= Herman LeRoy Emmet =

American photojournalist and visual artist (1943–2021)

Herman LeRoy Emmet III (January 21, 1943 – November 4, 2021) was an American photojournalist and visual artist. His best known work was "Fruit Tramps: A Family of Migrant Farmworkers". Two of his photographs from this body of work are part of the permanent collection of the Museum of Modern Art in New York City. In 1988, Emmet won the Top Photo Essayist award in the "Pictures of the Year" contest, cosponsored by the National Press Photographers Association and the University of Missouri School of Journalism, for his seven-year project documenting the life of a migrant farm working family, the Tindals.

==Life and work==

Herman LeRoy Emmet was born in Wareham, Massachusetts on January 21, 1943. He attended Georgetown University where he obtained a Bachelor of Arts degree in Languages and Linguistics and later attended MICA, where he earned a Master of Fine Arts in Photography.
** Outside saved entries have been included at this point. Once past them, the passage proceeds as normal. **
-- ==== Sys2Proof/Machine/Runs.lean ====
section
/-!
DEFINITION. Runs and cores as named operations: the words of the core-state window (R79), faults of a core (R110, R111), the
end of a run and its completion (R183, R188–R191), the fence (R65), and what a reset or handover clears of a core (R301, R457).
-/
namespace Sys2Proof.Machine

/-! ### The core-state window (R79) -/

def tokenAddr (n t : Nat) : Nat := cwBase n + 0xA000 + 2 * t
def counterAddr (n a : Nat) : Nat := cwBase n + 0xA200 + 4 * a
def scalarAddr (n k : Nat) : Nat := cwBase n + 0xA400 + 4 * k
def agAddr (n g : Nat) : Nat := cwBase n + 0xA480 + 16 * g
def repeatAddr (n i : Nat) : Nat := cwBase n + 0xA500 + 8 * i
def pcAddr (n : Nat) : Nat := cwBase n + 0xA520
def statusAddr (n : Nat) : Nat := cwBase n + 0xA524
def handlerAddr (n : Nat) (beat : Bool) : Nat := cwBase n + (if beat then 0xA52C else 0xA528)
def signalAddr (n : Nat) : Nat := cwBase n + 0xA530
def vectorAddr (n v : Nat) : Nat := cwBase n + 0xB000 + 256 * v
def faultAddr (n : Nat) : Nat := cwBase n + 0xC000
def slotAddr (n i : Nat) : Nat := cwBase n + 0x8000 + 32 * i

/-- Read and write a little-endian value of memory. -/
def State.rd (s : State) (a n : Nat) : Nat := s.mem.readLe a n
def State.wr (s : State) (a n v : Nat) : State := s.setMem (s.mem.writeLe a n v)
def State.rdBytes (s : State) (a n : Nat) : List Byte := s.mem.read a n
def State.wrBytes (s : State) (a : Nat) (b : List Byte) : State := s.setMem (s.mem.write a b)

/-- Set bits of a core's pending signals: 1 FAULT, 2 YIELD, 4 BEAT (R79, R84); a signal already pending merges (R30). -/
def State.signalCore (s : State) (n mask : Nat) : State := s.wr (signalAddr n) 4 (s.rd (signalAddr n) 4 ||| mask)

/-- R30, R32, R35: the sequencer raises an event on a core. Its request is acknowledged within a few cycles, and so within the command, where the
crossing of the core's die accepts it; it is dropped where the crossing is down, and kept while the crossing resynchronises. -/
def State.raiseEvent (s : State) (n mask : Nat) : State :=
  let x := Crossing.core (dieOf n)
  if (s.crossing x).down then s
  else if (s.crossing x).resync then s.setCrossing x ((s.crossing x).raise n mask)
  else s.signalCore n mask

/-- Set sticky bits of a core's status word (R79). -/
def State.sticky (s : State) (n mask : Nat) : State := s.wr (statusAddr n) 4 (s.rd (statusAddr n) 4 ||| mask)

/-! ### Faults of a core (R110, R111) -/

/-- The fault codes of R110. -/
def faultIllegalSeq : Nat := 0x01
def faultRepeatDepth : Nat := 0x02
def faultRepeatExit : Nat := 0x03
def faultAgBound : Nat := 0x04
def faultTokenOverflow : Nat := 0x05
def faultStaleInput : Nat := 0x06
def faultAccess : Nat := 0x07
def faultDeadTarget : Nat := 0x08
def faultSramUe : Nat := 0x09
def faultRunaway : Nat := 0x0A
def faultDescriptor : Nat := 0x0B
def faultCopyError : Nat := 0x0C

/-- Has the invocation of a run not completed yet? One whose command was absorbed has (R183, R322). -/
def Run.outstanding (r : Run) : Bool := r.kind != .invoke || r.cmd.isSome

/-- The run whose group holds a core, if one does. -/
def State.runOn (s : State) (n : Nat) : Option Run := s.runs.find? fun r => r.cores.contains n

/-- Change the run with an id. -/
def State.updRun (s : State) (id : Nat) (f : Run → Run) : State :=
  { s with runs := s.runs.map fun r => if r.id = id then f r else r }

def State.run (s : State) (id : Nat) : Option Run := s.runs.find? fun r => Nat.beq r.id id

/-- Does cocoon 0 hold the core: did its last window belong to it? -/
def State.radioHolds (s : State) (n : Nat) : Bool := Assoc.find n s.seq.lastOwner == some 0

/-- R227, first part: a fault of a cocoon-0 core shows on page RADIO. -/
def State.radioCoreFault (s : State) (n : Nat) : State :=
  if s.radioHolds n then s.raiseErr Reg.RADIO.ERR.CORE_FAULT else s

/-- A fault of a core's job (R110, R111): the fault record and CLUSTER.FAULT_k are written, copies and remote loads are absorbed,
FAULT is pending, the core is FAULTED, and its run keeps the first fault. -/
def State.faultCore (s : State) (n code slot : Nat) : State :=
  let c := s.core n
  let pc := s.rd (pcAddr n) 2 % 4096
  let g := n / 8
  let k := n % 8
  let s := s.wr (faultAddr n) 4 (code + 256 * (slot % 256) + 65536 * pc)
  let s := s.setFlds [(Reg.CLUSTER.FAULT.CODE g k, code), (Reg.CLUSTER.FAULT.SLOT g k, slot), (Reg.CLUSTER.FAULT.PC g k, pc),
    (coreStateFld n, 3)]
  let s := s.setCore n { c with faulted := true, copies := [], remotes := [] }
  let s := s.signalCore n 1
  let s := s.raiseErr ⟨0x300 + g, 0x20, k, 1⟩
  let s := s.recordOn (dieOf n) 4 (0x300 + g) code (n + 65536 * (slot % 256))
  let s := s.radioCoreFault n
  match s.runOn n with
  | none => s
  | some r =>
    match r.fault with
    | some _ => s
    | none => s.updRun r.id fun r => { r with fault := some (code, pc, r.cores.findIdx (Nat.beq n), slot) }

/-! ### The end of a run (R183, R188–R191) -/

/-- Address of a context-table entry (R182). -/
def State.ctxAddr (s : State) (c x : Nat) : Nat := s.fld (Reg.COCOON.CTX_BASE.BASE c) * 0x10000 + 64 * x

/-- Status OK: LEN grows by APPEND and STEP by 1 in every listed context (R183). A context that the list names twice advances twice (DESIGN CHOICE,
log entry 225). -/
def State.advanceCtx (s : State) (c append : Nat) : List Nat → State
  | [] => s
  | x :: r =>
    let a := s.ctxAddr c x
    ((s.wr (a + 8) 4 (s.rd (a + 8) 4 + append)).wr (a + 24) 8 (s.rd (a + 24) 8 + 1)).advanceCtx c append r

/-- A run ends with a status and DETAIL: its completion is written, its group is free, and on OK its contexts advance (R183,
R188, R190). A group with a faulted core stays unusable through CORE_k.STATE (R191). -/
def State.endRun (s : State) (r : Run) (status detail : Nat) : State :=
  let s := { s with runs := s.runs.filter fun x => !Nat.beq x.id r.id }
  let s := if status = 0 then s.advanceCtx r.cocoon r.append r.ctxs else s
  match r.cmd with
  | none => s
  | some c =>
    let (fc, pc, rank, slot) := if status = 2 then r.fault.getD (0, 0, 0, 0) else (0, 0, 0, 0)
    s.complete c ⟨status, if status = 2 then pc else detail, fc, r.beats, r.strides, r.step0 % 2 ^ 32, rank, slot⟩

/-- End every run of which nothing runs and whose end is settled: by a fault (STATUS FAULT) or by a status that waited for the
stride in progress (R191). Of a fault and a fence or absorption met during one stride the latter gives the status (DESIGN CHOICE, log entry 224). -/
def State.settle (s : State) (id : Nat) : State :=
  match s.run id with
  | none => s
  | some r =>
    match r.stride with
    | some _ => s
    | none =>
      match r.ending, r.fault with
      | some (st, d), _ => s.endRun r st d
      | none, some _ => s.endRun r 2 0
      | none, none => s

/-- A core faults and, if none of its group's strides runs, its run ends. -/
def State.faultRun (s : State) (n code slot : Nat) : State :=
  let s := s.faultCore n code slot
  match s.runOn n with
  | some r => s.settle r.id
  | none => s

/-- Every run of a list is to end with a status, now or when its stride has ended. -/
def State.endRuns (s : State) (status detail : Nat) : List Nat → State
  | [] => s
  | id :: rest =>
    ((s.updRun id fun r => match r.ending with
      | some _ => r
      | none => { r with ending := some (status, detail) }).settle id).endRuns status detail rest

/-- The ids of the runs that satisfy a test. -/
def State.runIds (s : State) (p : Run → Bool) : List Nat := (s.runs.filter p).map fun r => r.id

/-! ### The fence (R65) -/

/-- Fence a cocoon: no further stride, no dispatch; invocations in progress complete FENCED (R191). -/
def State.fence (s : State) (c : Nat) : State :=
  if s.cocoonState c = 1 then
    let s := (s.setFld (Reg.SEQ_DEBT.DEBT.FENCED c) 1).enter (Reg.COCOON.STATE.STATE c) 2
    let s := s.raiseErr (Reg.COCOON.ERR.FENCED c)
    s.endRuns 3 0 (s.runIds fun r => Nat.beq r.cocoon c && !r.suspended && r.cmd.isSome)
  else s

/-- Fence and tell the management function through SEQ: ERR.FENCE is set, and each fence raises SEQ's vector, unless its bit is masked (R65, R493). -/
def State.fenceFromSeq (s : State) (c : Nat) : State :=
  (s.onSeq fun s =>
    if s.err Reg.SEQ.ERR.FENCE && !(s.fld (errMask 0x010)).testBit Reg.SEQ.ERR.FENCE.lo then s.raisePage 0x010 else s.raiseErr Reg.SEQ.ERR.FENCE).fence c

/-! ### Clearing a core (R106, R301, R457) -/

/-- Drop the SRAM errors of words in [a, a + len) (R301, R107). -/
def State.healSram (s : State) (a len : Nat) : State :=
  { s with sram := s.sram.filter fun e => !(Nat.ble a (e.1 * 8) && Nat.blt (e.1 * 8) (a + len)) }

/-- Clear the scratchpad, accumulator store and core-state window of a core, its queues and units, and absorb what it has
outstanding (R106, R301). -/
def State.clearCore (s : State) (n : Nat) : State :=
  let m := ((s.mem.clear (spBase n) 0x200000).clear (accBase n) 0x40000).clear (cwBase n) 0x10000
  let s := ((s.setMem m).healSram (spBase n) 0x200000).healSram (accBase n) 0x40000
  (s.healSram (cwBase n) 0x10000).setCore n { Core.fresh with nextId := (s.core n).nextId }

/-- A core reset (R457): cleared as in a handover; CORE_k.STATE becomes idle unless the core is disabled. -/
def State.resetCore (s : State) (n : Nat) : State :=
  let s := s.clearCore n
  let s := match s.runOn n with
    | some r => s.updRun r.id fun r => { r with needLaunch := true }
    | none => s
  if s.coreDisabled n then s else s.setFld (coreStateFld n) 0

end Sys2Proof.Machine
end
Influenced by the work of photographers such as Manuel Álvarez Bravo, Walker Evans and Dorothea Lange, Emmet first encountered the subjects of "Fruit Tramps", the Tindal family, in 1979. "I began photographing the migrant stream as a project for the Brooklyn Museum in 1977...but I found I wanted to know more about it. Every once in a while, I'd run across a white family that reminded me of photographic history from 50 years ago". In 1979, a migrant clinic in North Carolina introduced Emmet to the Tindal family. The head of the family, L.H. Tindal, agreed to allow Emmet to document the family's life under the condition that Emmet both live and work alongside them.
In 1988, after spending seven years on and off living and working with the Tindals, Life Magazine featured Emmet's "Fruit Tramps" series in a 6-page spread.

In 2010, Emmet was diagnosed with Parkinson's disease. In the years following, he has been dedicated to painting and has exhibited in several shows.

In 2019, selected photographs from "Fruit Tramps" were exhibited at the Key West Photography Festival and he was presented with a Lifetime Achievement Award. Emmet was able to attend the event with his wife and, despite occasional difficulty with speaking due to Parkinson's, gave a 45-minute talk about the seven-year project which culminated in the book, "Fruit Tramps".